Data from sensors and the like comprises large numbers of small chunks of data, and will require high levels of I/O.
Much of this real-time data will be stored in databases and, to be analysed correctly, will need to be processed in the right order. For example, a temperature increase may not be correctly correlated with other data – such as component wear – if the data points arrive in the wrong order.
Read more on the internet of things
- Vigitrust’s Mathieu Gorge reports from Web Summit 2016 on the explosion of data that comes with the internet of things and its implications for data storage and compliance.
- In this guide, find out about the internet of things, read case studies and learn how to manage the massive growth in connected devices and objects and the IoT’s impact on your organisation.
This implies the need for very fast storage – certainly SSDs (solid-state drives) – especially if processing is to be performed as near to real time as possible.
Over time, this is likely to drive demand for the kinds of high-speed, flash replacement technologies being developed by a number of manufacturers, such as Samsung’s multi-stream controller technology, which lists lower power among its advantages; Intel's 3D Xpoint; and, further out, magnetic RAM (MRAM).
Large data objects, on the other hand, require sequential transfers, so object storage could be the best way to manage, store and retrieve this type of data.
So, one of the biggest changes will be the need for more storage capacity. This means greater capital expenditure, greater pressure on the in-house datacentre and the cloud provider to keep a lid on costs, and a need for more storage management by IT teams.
Enterprises may decide to fall back on cloud-based storage, which is also where much data analytics processing could take place.
As the number of devices in businesses and homes grows into billions, the supporting infrastructure needs to change. Large volumes of transactions from large numbers of distributed devices will stretch many central datacentre systems to the limit.
Much traffic – raw data from the field – will be incoming. Processing may occur in the datacentre but, to avoid distance latency, it is more likely to be downloaded and processed locally.
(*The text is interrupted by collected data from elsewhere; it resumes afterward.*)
-- ==== Sys2Proof/Laws/KeepWarden.lean ====
section
/-! SUPPORT. What each operation of Machine/Warden.lean can do: one lemma for each (`Keep`). -/
namespace Sys2Proof.Machine

set_option linter.all false

theorem State.onWarden_keep (s : State) (f : Warden → Warden) : Keep ([.warden], 0x0) s (State.onWarden s f) := by
  unfold State.onWarden
  repeat' first
    | with_reducible exact Keep.refl _ _
    | with_reducible assumption
    | fail_if_no_progress (with_reducible apply Keep.step; with_reducible apply keep_warden; decide)
    | with_reducible apply Keep.ite
    | split
    | dsimp only

theorem State.onElect_keep (s : State) (f : Elect → Elect) : Keep ([.elect], 0x0) s (State.onElect s f) := by
  unfold State.onElect
  repeat' first
    | with_reducible exact Keep.refl _ _
    | with_reducible assumption
    | fail_if_no_progress (with_reducible apply Keep.step; with_reducible apply keep_elect; decide)
    | with_reducible apply Keep.ite
    | split
    | dsimp only

theorem State.putMember_keep (s : State) (m : Member) : Keep ([.warden], 0x0) s (State.putMember s m) := by
  unfold State.putMember
  repeat' first
    | with_reducible exact Keep.refl _ _
    | with_reducible assumption
    | (with_reducible apply Keep.step; with_reducible apply State.onWarden_keep; decide)
    | with_reducible apply Keep.ite
    | split
    | dsimp only

theorem State.treeRole'_keep (s : State) (role t : Nat) : Keep ([.regs], 0xf000000000000000000000000000000000000000) s (State.treeRole' s role t) := by
  unfold State.treeRole'
  repeat' first
    | with_reducible exact Keep.refl _ _
    | with_reducible assumption
    | (with_reducible apply Keep.step; with_reducible apply State.wr_keep (has_Fld_synTbarTree_children _); decide)
    | (with_reducible apply Keep.step; with_reducible apply State.wr_keep (has_Fld_synTbarTree_role _); decide)
    | (with_reducible apply Keep.step; with_reducible apply State.wr_keep (has_Fld_synTbarTree_upPos _); decide)
    | (with_reducible apply Keep.step; with_reducible apply State.wr_keep (has_Fld_synTbarTree_upRack _); decide)
    | with_reducible apply Keep.ite
    | split
    | dsimp only

theorem State.setRole_keep (s : State) (role : Nat) : Keep ([.regs], 0xf000000000000000000000000020200000000000) s (State.setRole s role) := by
  unfold State.setRole
  repeat' first
    | with_reducible exact Keep.refl _ _
    | with_reducible assumption
    | (with_reducible apply Keep.step; with_reducible apply State.treeRole'_keep; decide)
    | (with_reducible apply Keep.step; with_reducible apply State.raise_keep has_Fld_ctlErrStatus_roleChange; decide)
    | (with_reducible apply Keep.step; with_reducible apply State.wr_keep has_Fld_ctlElect_role; decide)
    | with_reducible apply Keep.foldl
    | with_reducible apply Keep.foldl_fst
    | with_reducible apply Keep.foldl_snd
    | with_reducible apply Keep.ite
    | split
    | dsimp only
    | intro _

theorem State.toPeers_keep (s : State) (skip : List (BitVec 10 × BitVec 7)) (ty : BitVec 8) (f : Frame) : Keep ([.outbox], 0x0) s (State.toPeers s skip ty f) := by
  unfold State.toPeers
  repeat' first
    | with_reducible exact Keep.refl _ _
    | with_reducible assumption
    | (with_reducible apply Keep.step; with_reducible apply State.sendTo_keep; decide)
    | with_reducible apply Keep.foldl
    | with_reducible apply Keep.foldl_fst
    | with_reducible apply Keep.foldl_snd
    | with_reducible apply Keep.ite
    | split
    | dsimp only
    | intro _

theorem State.classStart_keep (s : State) : Keep ([.warden], 0x0) s (State.classStart s) := by
  unfold State.classStart
  repeat' first
    | with_reducible exact Keep.refl _ _
    | with_reducible assumption
    | (with_reducible apply Keep.step; with_reducible apply State.onWarden_keep; decide)
    | with_reducible apply Keep.ite
    | split
    | dsimp only
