-- ==== Sys2Proof/Laws/KeepBoard.lean ====
section
/-! SUPPORT. What each operation of Machine/Board.lean can do: one lemma for each (`Keep`). -/
namespace Sys2Proof.Machine

set_option linter.all false

theorem State.onBoard_keep (s : State) (f : Board → Board) : Keep ([.board], 0x0) s (State.onBoard s f) := by
  unfold State.onBoard
  repeat' first
    | with_reducible exact Keep.refl _ _
    | with_reducible assumption
    | fail_if_no_progress (with_reducible apply Keep.step; with_reducible apply keep_board; decide)
    | with_reducible apply Keep.ite
    | split
    | dsimp only

theorem State.onBoot_keep (s : State) (f : Boot → Boot) : Keep ([.boot], 0x0) s (State.onBoot s f) := by
  unfold State.onBoot
  repeat' first
    | with_reducible exact Keep.refl _ _
    | with_reducible assumption
    | fail_if_no_progress (with_reducible apply Keep.step; with_reducible apply keep_boot; decide)
    | with_reducible apply Keep.ite
    | split
    | dsimp only

theorem State.boardSync_keep (s : State) : Keep ([.regs], 0x2c00000) s (State.boardSync s) := by
  unfold State.boardSync
  repeat' first
    | with_reducible exact Keep.refl _ _
    | with_reducible assumption
    | (with_reducible apply Keep.step; with_reducible apply State.wrB_keep has_Fld_ctlBoardStatus_holdupLow; decide)
    | (with_reducible apply Keep.step; with_reducible apply State.wrB_keep has_Fld_ctlBoardStatus_holdupOk; decide)
    | (with_reducible apply Keep.step; with_reducible apply State.wrB_keep has_Fld_ctlBoardStatus_pfailN; decide)
    | with_reducible apply Keep.ite
    | split
    | dsimp only

theorem State.filtered_keep (s : State) (ns : Nat) : Keep ([.freeCtr], 0x0) s (State.filtered s ns).2 := by
  unfold State.filtered
  repeat' first
    | with_reducible exact Keep.refl _ _
    | with_reducible assumption
    | (with_reducible apply Keep.step; with_reducible apply State.pickBool_keep; decide)
    | with_reducible apply Keep.ite
    | split
    | dsimp only
    | (with_reducible apply Keep.step; with_reducible apply Keep.of_snd; assumption; with_reducible apply State.pickBool_keep; decide)

theorem State.flushPfail_keep (s : State) : Keep ([.regs, .log, .peat, .cmd], 0xd800000000040000000000000) s (State.flushPfail s) := by
  unfold State.flushPfail
  repeat' first
    | with_reducible exact Keep.refl _ _
    | with_reducible assumption
    | (with_reducible apply Keep.step; with_reducible apply State.flushFail_keep; decide)
    | (with_reducible apply Keep.step; with_reducible apply State.ctxEnd_keep; decide)
    | (with_reducible apply Keep.step; with_reducible apply State.onPeat_keep; intro _ h; (first | exact h | exact Memory.wf_nil | exact Memory.wf_putBytes _ _ h | exact Memory.wf_erase _ _ h | with_unfolding_all exact h); decide)
    | with_reducible apply Keep.foldl
    | with_reducible apply Keep.foldl_fst
    | with_reducible apply Keep.foldl_snd
    | with_reducible apply Keep.ite
    | split
    | dsimp only
    | intro _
To be useful for real-time analysis, IoT data will need low latency between servers and storage, so these functions will need to get closer and, in some instances, almost merge, as with hyperscale and hyper-converged infrastructure.
If using the cloud, the key is to ensure the provider’s service-level agreements (SLAs) includes metrics such as latency between storage and processing functions.
And, because low latency is critical, we are likely to see more smaller datacentres built to be closer to the data. The results of analysis may be fed back to the core, but the data itself need not be. This will also affect wide area network (WAN) bandwidth requirements.
Datacentre end-point devices may need to change because data flows into the datacentre will increase – until now, the datacentre has generally been a generator of data for consumption. The volumes and types of data will fluctuate, as immature technologies evolve, creating a need for the datacentre to remain flexible, able to expand and contract as required.
Security continues to be critical, with sensors often being fairly insecure, so the enterprise will rely on the security provided by the datacentre or the cloud provider. Elsewhere, the variety and numbers of devices will create security challenges, as inter-relationships between them add complexity.
Start planning now
One thing that the IoT’s machine-to-machine communication has going for it, compared with the human-driven data streams that most systems are designed to handle, is that devices can be told what to do and when to do it, which may help designers of tomorrow’s processing and storage systems to even out the data flows.
Despite that, the IoT has profound implications for the datacentre in general and storage in particular – high speed, low latency and high capacities are likely to be at a premium. The time to start planning is now.